Required work: Only one stretch of the records below should be repeated. It starts with the line containing "if d.bldState a = 10 then some 4" and goes on through the line containing "if st = 0 ||", exactly as written.

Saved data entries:

_ _ _

-- ==== Sys2Proof/Machine/Bld.lean ====
section
/-! DEFINITION. Brushless axes (R260-R283): PWM, current loop, observer, speed loop, axis states, moves, polygon phase loop, DC
buses. -/

namespace Sys2Proof.Machine

/-! ### State, registers and status of one axis -/

def Dev.bldS (d : Dev) (a : Nat) : BldAx := Store.get {} d.bld a
def Dev.putBld (d : Dev) (a : Nat) (x : BldAx) : Dev := { d with bld := Store.set {} d.bld a x }
def Dev.modBld (d : Dev) (a : Nat) (f : BldAx → BldAx) : Dev := d.putBld a (f (d.bldS a))
def Dev.dcbS (d : Dev) (m : Nat) : DcbSt := Store.get {} d.dcb m
def Dev.putDcb (d : Dev) (m : Nat) (x : DcbSt) : Dev := { d with dcb := Store.set {} d.dcb m x }

/-- Axis states (R283): 0 OFF, 1 COAST, 2 SHORT, 3 CATCH, 4 BRAKE, 5 ALIGN, 6 RAMP, 7 RUN, 8 STOPPING, 9 BUS_COAST, 10 FAULT. -/
def Dev.bldState (d : Dev) (a : Nat) : Nat := d.get (F.BLD_AXa_STATUS.state a)

/-- Set bit k of BLD_AXa_IRQ_STATUS (R283, vector 14). -/
def Dev.bldFlag (d : Dev) (a k : Nat) : Dev := d.flag (R.BLD_AXa_IRQ_STATUS a) (R.BLD_AXa_IRQ_EN a) k 14

/-- The phase loop leaves its conditions: c and I_ph return to 0 (R277). -/
def BldAx.noPhase (x : BldAx) : BldAx := { x with cPh := 0, iPh := 0 }

/-- The phase loop leaves its conditions while a slew runs: the slew keeps its c (R277, R278). -/
def BldAx.endPhase (x : BldAx) : BldAx := { x with iPh := 0 }

/-- The axis has lost or left its speed (R270); the phase loop ends (R277), a slew runs its time (R278). -/
def Dev.bldSpeedLost (d : Dev) (a : Nat) : Dev :=
  let was := d.on (F.BLD_AXa_STATUS.at_speed a)
  let slews := d.on (F.BLD_AXa_STATUS.slewing a)
  let d := (d.modBld a fun x => { (if slews then x.endPhase else x.noPhase) with atN := 0 }).put (F.BLD_AXa_STATUS.at_speed a) 0
  if was then (d.bldFlag a 3).gateAll else d

/-- The axis states in which a current loop runs. -/
def bldLoops (st : Nat) : Bool := [3, 5, 6, 7, 8, 9].contains st

/-- A current loop starts: no compare value is in force until its first sample has given one, so no gate is on (R272). -/
def BldAx.fresh (x : BldAx) : BldAx := { x with cmp := [], cmpNext := [], cmpLast := [], intD := 0, intQ := 0, vA := 0, vB := 0 }

/-- Enter an axis state; the phase loop ends and, outside RUN, so do a slew and being at speed (R270, R277). -/
def Dev.bldEnter (d : Dev) (a st : Nat) : Dev :=
  let was := d.bldState a
  let d := d.when (bldLoops st && !bldLoops was) (·.modBld a BldAx.fresh)
  let d := d.put (F.BLD_AXa_STATUS.state a) st
  let d := d.modBld a fun x => { x.noPhase with since := d.sys.now8, stN := 0, hoN := 0, losN := 0, seenE := false }
  let d := d.put (F.BLD_AXa_STATUS.slewing a) 0
  let d := if st = 9 then d.bldFlag a 6 else d
  let d := if st = 10 then d.bldFlag a 5 else d
  let d := d.when (st = 10 || was = 10) fun d => d.setActive 26 ((List.range 16).any fun b => d.bldState b = 10)
  if st = 7 then d else d.bldSpeedLost a

/-- The idle state of an axis (R271). -/
def Dev.bldIdleState (d : Dev) (a : Nat) : Nat :=
  match d.axis a with | some c => if c.idle = 1 then 2 else 1 | none => 1

/-- Direction 1, unidirectional: the default of roles 1-5 (R42). -/
def Dev.uni (d : Dev) (ax : Nat) : Bool :=
  match d.axis ax with | some c => c.direction = 1 || (c.direction = 0 && c.role ≠ 6) | none => true

/-- A refused command (R271). -/
def Dev.bldRefuse (d : Dev) (a code : Nat) : Dev := (d.put (F.BLD_AXa_REFUSE.code a) code).bldFlag a 7

/-- The bus of an axis whose cut is latched (R281). -/
def Dev.busCut (d : Dev) (ax : Nat) : Bool :=
  match d.axis ax with | some c => c.dcBus < 2 && d.on (F.BLD_DCBm_STATUS.latched c.dcBus) | none => false

/-- N of R260: half the PWM period in counts of 4 ns. -/
def Dev.pwmN (d : Dev) (a : Nat) : Nat := roundDiv 125000 (match d.axis a with | some c => max c.pwmKhz 1 | none => 8)

/-- Pole pairs of an axis. -/
def Dev.polePairs (d : Dev) (a : Nat) : Nat := match d.axis a with | some c => c.polePairs | none => 1

/-- V_meas and V_nom of an axis's bus; an axis that names no bus has V_meas = V_nom (R262, R280). -/
def Dev.busV (d : Dev) (a : Nat) : Nat × Nat :=
  match d.axis a with
  | some c => if c.dcBus < 2 then (d.get (F.BLD_DCBm_STATUS.reading c.dcBus), max 1 (d.get (F.BLD_DCBm_NOM.dcb_nom c.dcBus))) else (1, 1)
  | none => (1, 1)

/-- handover_rpm in 1/16 rpm. -/
def Dev.handover (d : Dev) (a : Nat) : Int := (16 * d.ga (F.BLD_AXa_START2.handover_rpm a) : Nat)
/-- align_rpm in 1/16 rpm. -/
def Dev.alignRpm (d : Dev) (a : Nat) : Int := (16 * d.ga (F.BLD_AXa_START2.align_rpm a) : Nat)

/-- Clamp a target to max_speed (R274). -/
def Dev.clampTarget (d : Dev) (a : Nat) (t : Int) : Int :=
  match d.axis a with | some c => clampI (-(16 * c.maxSpeed : Nat)) (16 * c.maxSpeed : Nat) t | none => t

/-! ### Position and moves (R276) -/

/-- Units of the position source per mechanical revolution: 4,096, or the encoder's counts with pos_src = 1. -/
def Dev.bldUpr (d : Dev) (a : Nat) : Nat := if d.gaOn (F.BLD_AXa_CTRL.pos_src a) then Config.encPerRev a else 4096

/-- The position of an axis (R276). -/
def Dev.bldPos (d : Dev) (a : Nat) : Int :=
  match d.axis a with
  | some c =>
    if d.gaOn (F.BLD_AXa_CTRL.pos_src a) && c.encoder < 4 then sext 48 (d.rd (R.EVT_ENCn_RAW c.encoder))
    else openDiv 1 ((d.bldS a).posE * 4096) (65536 * max c.polePairs 1)
  | none => 0

/-- A speed of 1/16 rpm in 2^-32 unit per profile period (R284, R276). -/
def bldV (upr s : Nat) : Nat := roundDiv (s * upr * 2 ^ 32) 96000000
/-- A rate of 10 rpm/s in 2^-32 unit per profile period squared. -/
def bldA (upr r : Nat) : Nat := roundDiv (max r 1 * upr * 2 ^ 32) 60000000000

/-- BLD_AXa_REMAIN takes the distance an interrupted move has left (R276). -/
def Dev.bldRemain (d : Dev) (a : Nat) : Dev :=
  match (d.bldS a).move with
  | some m => if (d.bldS a).moving then d else d.put (F.BLD_AXa_REMAIN.remain a) (enc 32 (m.target / 2 ^ 32 - d.bldPos a))
  | none => d

/-- Stop the running move and keep its remaining distance (R276), which counts down until the axis has slowed. -/
def Dev.bldHoldMove (d : Dev) (a : Nat) : Dev :=
  if (d.bldS a).moving then (d.modBld a fun x => { x with moving := false }).bldRemain a else d

/-- A move has reached its target (R276): idle state, move_done. -/
def Dev.bldMoveDone (d : Dev) (a : Nat) : Dev :=
  let d := d.bldEnter a (if (d.bldS a).offPend then 0 else d.bldIdleState a)
  let d := d.modBld a fun x => { x with move := none, moving := false, target := 0, moveDone := d.sys.now8 + 1, offPend := false }
  ((d.put (F.BLD_AXa_STATUS.move_active a) 0).put (F.BLD_AXa_REMAIN.remain a) 0).bldFlag a 1

/-! ### Starts and stops (R271, R274, R275) -/

/-- The direction an axis runs in. -/
def BldAx.running (x : BldAx) : Int := if x.wref ≠ 0 then sgn x.wref else sgn x.obs.omega

/-- What refuses a start (R271, R281): the code, where one of these conditions holds. -/
def Dev.bldBlocked (d : Dev) (a : Nat) : Option Nat :=
  if d.bldState a = 10 then some 4
  else if d.busCut a || d.sys.cut then some 3
  else if d.ga (F.BLD_AXa_ILOOP.kp_i a) = 0 then some 6
  else none

/-- A start with a non-zero target (R271). Answers the device and whether the start was turned away. -/
def Dev.bldStart (d : Dev) (a : Nat) (target : Int) (rate : Nat) (runtime : Bool) : Dev × Bool :=
  let st := d.bldState a
  if st = 0 || (d.axis a).isNone then (d.count F.BLD_REJECT.count, true)
  else match d.bldBlocked a with
  | some c => (d.bldRefuse a c, true)
  | none =>
    let x := d.bldS a
    let t := d.clampTarget a target
    let y := { x with target := t, rate := rate, runtime := runtime, startDue := none, offPend := false }
    let y := if runtime then y else if d.on (F.BLD_AXa_STATUS.slewing a) then y.endPhase else y.noPhase
    let y := { y with startPer := true }
    -- the direction an axis runs in, or is being started in
    let q := if st = 7 || st = 8 then x.running else if 3 ≤ st && st ≤ 6 then sgn x.target else 0
    if q ≠ 0 && sgn t ≠ q then
      if d.uni a then (d.bldRefuse a 2, true)
      else if st = 7 || st = 8 then
        let d := d.putBld a { x with target := 0, rate := rate, startDue := some (t, rate, runtime), startPer := true }
        (if st = 7 then d.bldEnter a 8 else d, false)
      else (((d.putBld a { y with tries := 0 }).bldEnter a (d.bldIdleState a)).bldEnter a 3, false)
    else if st = 7 || st = 8 then
      let d := d.putBld a y
      (if st = 8 then d.bldEnter a 7 else d.modBld a fun x => { x with atN := 0 }, false)
    else if st = 1 || st = 2 || st = 9 then ((d.putBld a { y with tries := 0, restartAt := 0 }).bldEnter a 3, false)
    else (d.putBld a y, false)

_ _ _

Output of the task:
  if d.bldState a = 10 then some 4
  else if d.busCut a || d.sys.cut then some 3
  else if d.ga (F.BLD_AXa_ILOOP.kp_i a) = 0 then some 6
  else none

/-- A start with a non-zero target (R271). Answers the device and whether the start was turned away. -/
def Dev.bldStart (d : Dev) (a : Nat) (target : Int) (rate : Nat) (runtime : Bool) : Dev × Bool :=
  let st := d.bldState a
  if st = 0 || (d.axis a).isNone then (d.count F.BLD_REJECT.count, true)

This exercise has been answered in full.